Illustration of LCM. For illustration purposes, assuming that over RP1, AIRPORT’s reveal that it incurred operating costs of RM200m and depreciation of RM500m, suppose the Commission estimates that AIRPORT should be allowed a return of a further RM500m (to reflect a reasonable rate of return on the unrecovered cost of invested capital). In this case, AIRPORT’s allowed revenue for RP1 would be RM1.2b, which is the sum of its operating costs, depreciation, and allowed return on capital. That is, MAVCOM estimates that AIRPORT would need to earn RM1.2b over RP1 to cover its costs. At the start of RP2, MAVCOM would compare this total allowed revenue for RP1 with AIRPORT’s actual revenue for RP1. Assuming AIRPORT actually earns RM1.3b over RP1, which it earned RM100m more that it required to cover its costs. In this case, AIRPORT would be entitled to retain 10% of the gain (i.e., RM10m) but would be required to return 90% of the gain (i.e., RM90m) to customers via proportionately lower charges over the ‘payback’ period. Conversely, assuming AIRPORT actually earns RM1b over RP1, which is RM200m less than it required to cover its costs. In this case, AIRPORT would be required to bear 10% of this loss (i.e., RM20m) but would be entitled to recover 90% of the loss (i.e., RM180m) from customers through proportionately higher charges over the ‘payback’ period.

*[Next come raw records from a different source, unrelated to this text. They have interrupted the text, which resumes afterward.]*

/-- sin(π r ÷ 2^k) and cos(π r ÷ 2^k) for 0 < r ÷ 2^k < 1/2, in 832-bit fixed point. -/
def trigCore (r k : Nat) : Nat × Nat :=
  let x := r * pic / 2 ^ k
  let x2 := x * x / 2 ^ 832
  let s := trigSum 90 832 x2 x 1 false (0, 0)
  let c := trigSum 90 832 x2 (2 ^ 832) 0 false (0, 0)
  (s.1 - s.2, c.1 - c.2)

/-- sin(π a) and cos(π a) of a = (−1)^neg × m × 2^e (06 R179). -/
def fsincos (f : Fmt) (mode : RMode) (neg : Bool) (m : Nat) (e : Int) : (Nat × Nat) × (Nat × Nat) :=
  let zero (n : Bool) : Nat × Nat := (fencode f n 0 0, 0)
  let one (n : Bool) : Nat × Nat := fround f mode n 1 0
  if m == 0 then (zero neg, one false)
  else
    let k := (-e).toNat
    let a := if 0 ≤ e then m * 2 ^ e.toNat else m
    let r2 := a % 2 ^ (k + 1)
    let oddHalf := decide (2 ^ k ≤ r2)
    let r := r2 % 2 ^ k
    if r == 0 then (zero neg, one oddHalf)
    else if 2 * r == 2 ^ k then (one (neg != oddHalf), zero false)
    else if 2 * r < 2 ^ k then
      let t := trigCore r k
      (fround f mode (neg != oddHalf) t.1 (-832) true, fround f mode oddHalf t.2 (-832) true)
    else
      let t := trigCore (2 ^ k - r) k
      (fround f mode (neg != oddHalf) t.1 (-832) true, fround f mode (!oddHalf) t.2 (-832) true)

/-- VRCP, VRSQ, VEXP2, VLOG2 (FN 0 to 3) with their special inputs (06 Table 6-6). -/
def funary (fn : Nat) (f : Fmt) (mode : RMode) (a : FVal) : Nat × Nat :=
  let nan := fnan f
  match a with
  | .nan s => (nan, if s then flNV else 0)
  | .inf neg =>
    match fn with
    | 0 => (fencode f neg 0 0, 0)
    | 1 => if neg then (nan, flNV) else (fencode f false 0 0, 0)
    | 2 => if neg then (fencode f false 0 0, 0) else (finf f false, 0)
    | _ => if neg then (nan, flNV) else (finf f false, 0)
  | .fin neg m e =>
    if m == 0 then
      match fn with
      | 0 => (finf f neg, flDZ)
      | 1 => (finf f neg, 0)
      | 2 => fround f mode false 1 0
      | _ => (finf f true, flDZ)
    else match fn with
      | 0 => frcp f mode neg m e
      | 1 => if neg then (nan, flNV) else frsq f mode m e
      | 2 => fexp2 f mode neg m e
      | _ => if neg then (nan, flNV) else flog2 f mode m e

/-- VSINCOS with its special inputs (06 R179). -/
def fsincosV (f : Fmt) (mode : RMode) (a : FVal) : (Nat × Nat) × (Nat × Nat) :=
  match a with
  | .nan s => ((fnan f, if s then flNV else 0), (fnan f, 0))
  | .inf _ => ((fnan f, flNV), (fnan f, 0))
  | .fin n m e => fsincos f mode n m e

/-- One element of a float atomic or CRED step, in mode .rn and with no flag (07 R201; 05 R143): add, min, max. -/
def fatom (fn code : Nat) (old x : Nat) : Nat :=
  let f := fmtOf code
  match fn with
  | 0 => (faddV f .rn (fdecode f old) (fdecode f x)).1
  | 1 => (fminmax f false old x).1
  | _ => (fminmax f true old x).1

end Sys2Proof.Machine
end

Capex not subject to loss sharing ratio. As opposed to the First Consultation paper, MAVCOM in the Second Consultation paper proposed that if AIRPORT wishes to undertake certain high priority investment over RP1, it can ask the Commission to allow this capex to be recovered in full in RP2 (where it cannot be recovered in RP1). The proposed capex would not be subject to the loss sharing ratio in the LCM.